*Problem description:* Which lines below include the string "leaves"? Please show each one.

[[ Extracted information open ]]

/-- Within capacity and with the waiting slots written, REFILL does not fault. -/
theorem State.QueueInv.refillFrame {s : State} (h : s.QueueInv) : ∃ n u, s.refillFrame = .ok (n, u) := by
  rcases Nat.lt_or_ge s.cur.val 8 with hc | hc
  · exact ⟨_, _, refillFrame_undrained hc⟩
  · have h8 : s.cur.val = 8 := by omega
    rcases Nat.eq_zero_or_pos s.depth.toNat with h0 | h0
    · exact ⟨_, _, refillFrame_empty h8 h0⟩
    · obtain ⟨w, hr⟩ := h.head h0
      exact ⟨_, _, refillFrame_builds h8 h0 h.depth hr⟩

theorem State.QueueInv.refillFrame_ne_error {s : State} (h : s.QueueInv) (c : FaultCode) : s.refillFrame ≠ .error c := by
  obtain ⟨n, u, hr⟩ := h.refillFrame
  simp [hr]

/-! ### A frame with bytes to send -/

theorem octets_get_map_some {α : Type} (o : Octets α) (i : Fin 8) : (o.map some).get i = some (o.get i) :=
  List.getElem_map (l := o.toList) (i := i.val) (h := i.isLt) some

/-- A state between REFILL and the sending of a byte: as in the invariant, but the cursor may stand before the first byte. -/
structure State.Loaded (u : State) : Prop where
  queue : u.QueueInv
  cursor : u.cur.val < 8
  frame : ∀ i : Fin 8, u.cur.val ≤ i.val → (u.buf.get i).isSome = true
  wireLogged : u.wire = sentBytes u.log

/-- Where REFILL finds something to send it leaves a written frame. -/
theorem State.Inv.loaded {s u : State} {n : Nat} (h : s.Inv) (hr : s.refillFrame = .ok (n, u)) (hn : 0 < n) :
    u.Loaded := by
  rcases refillFrame_ok_pos hr hn with ⟨hc, rfl⟩ | ⟨w, -, h0, -, rfl⟩
  · exact ⟨h.queueInv, hc, h.frame, h.wireLogged⟩
  · exact ⟨(h.queueInv.dequeue h0).congr rfl, Nat.zero_lt_succ 7,
      fun i _ => congrArg Option.isSome (octets_get_map_some (wireFrame s.cfg w) i), h.wireLogged⟩

/-- The byte sent from a loaded state is the one under the cursor, and no free value. -/
theorem State.Loaded.sendByte {u : State} (h : u.Loaded) :
    ∃ b, u.buf.get ⟨u.cur.val, h.cursor⟩ = some b ∧ u.sendByte =
      { u with
        cur := advance u.cur
        wire := u.wire ++ [b]
        log := u.log ++ [.tx b, .ieEn]
        regEmpty := false
        txState := true
        ie := true
        resp := 0
        result := .ok } := by
  obtain ⟨b, hb⟩ := Option.isSome_iff_exists.mp (h.frame ⟨u.cur.val, h.cursor⟩ le_rfl)
  exact ⟨b, hb, sendByte_eq ((bufByte_eq_get u.buf h.cursor).trans hb)⟩

/-! ### Every path keeps the invariant -/

theorem State.Inv.enqueue {s : State} (h : s.Inv) (hroom : s.depth.toNat < s.cfg.capacity) (w : Word) :
    (s.enqueue w).Inv :=
  have hq := h.queueInv.enqueue hroom w
  ⟨hq.config, hq.memory, hq.slots, hq.depth, hq.written, h.cursor, h.frame, h.inFlight, h.paired, h.busy, h.wireLogged⟩

/-- Sending a byte restores the invariant: the cursor leaves the start, the flag and the enable are set together. -/
theorem State.Loaded.inv_sendByte {u : State} (h : u.Loaded) : u.sendByte.Inv := by
  obtain ⟨b, -, hsend⟩ := h.sendByte
  have hq : u.sendByte.QueueInv := h.queue.congr (by rw [hsend])
  have hnext : (advance u.cur).val = u.cur.val + 1 := advance_val h.cursor
  rw [hsend] at hq ⊢
  exact {
    config := hq.config
    memory := hq.memory
    slots := hq.slots
    depth := hq.depth
    written := hq.written
    cursor := hnext.ge.trans' (Nat.succ_pos u.cur.val)
    frame := fun i hi => h.frame i (Nat.le_of_succ_le (hnext.ge.trans hi))
    inFlight := fun _ => rfl
    paired := fun _ => rfl
    busy := fun _ => rfl
    wireLogged := by
      rw [sentBytes_append, ← h.wireLogged]
      rfl }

[[ Extracted information closed ]]

*Written reply:*
/-- Where REFILL finds something to send it leaves a written frame. -/
/-- Sending a byte restores the invariant: the cursor leaves the start, the flag and the enable are set together. -/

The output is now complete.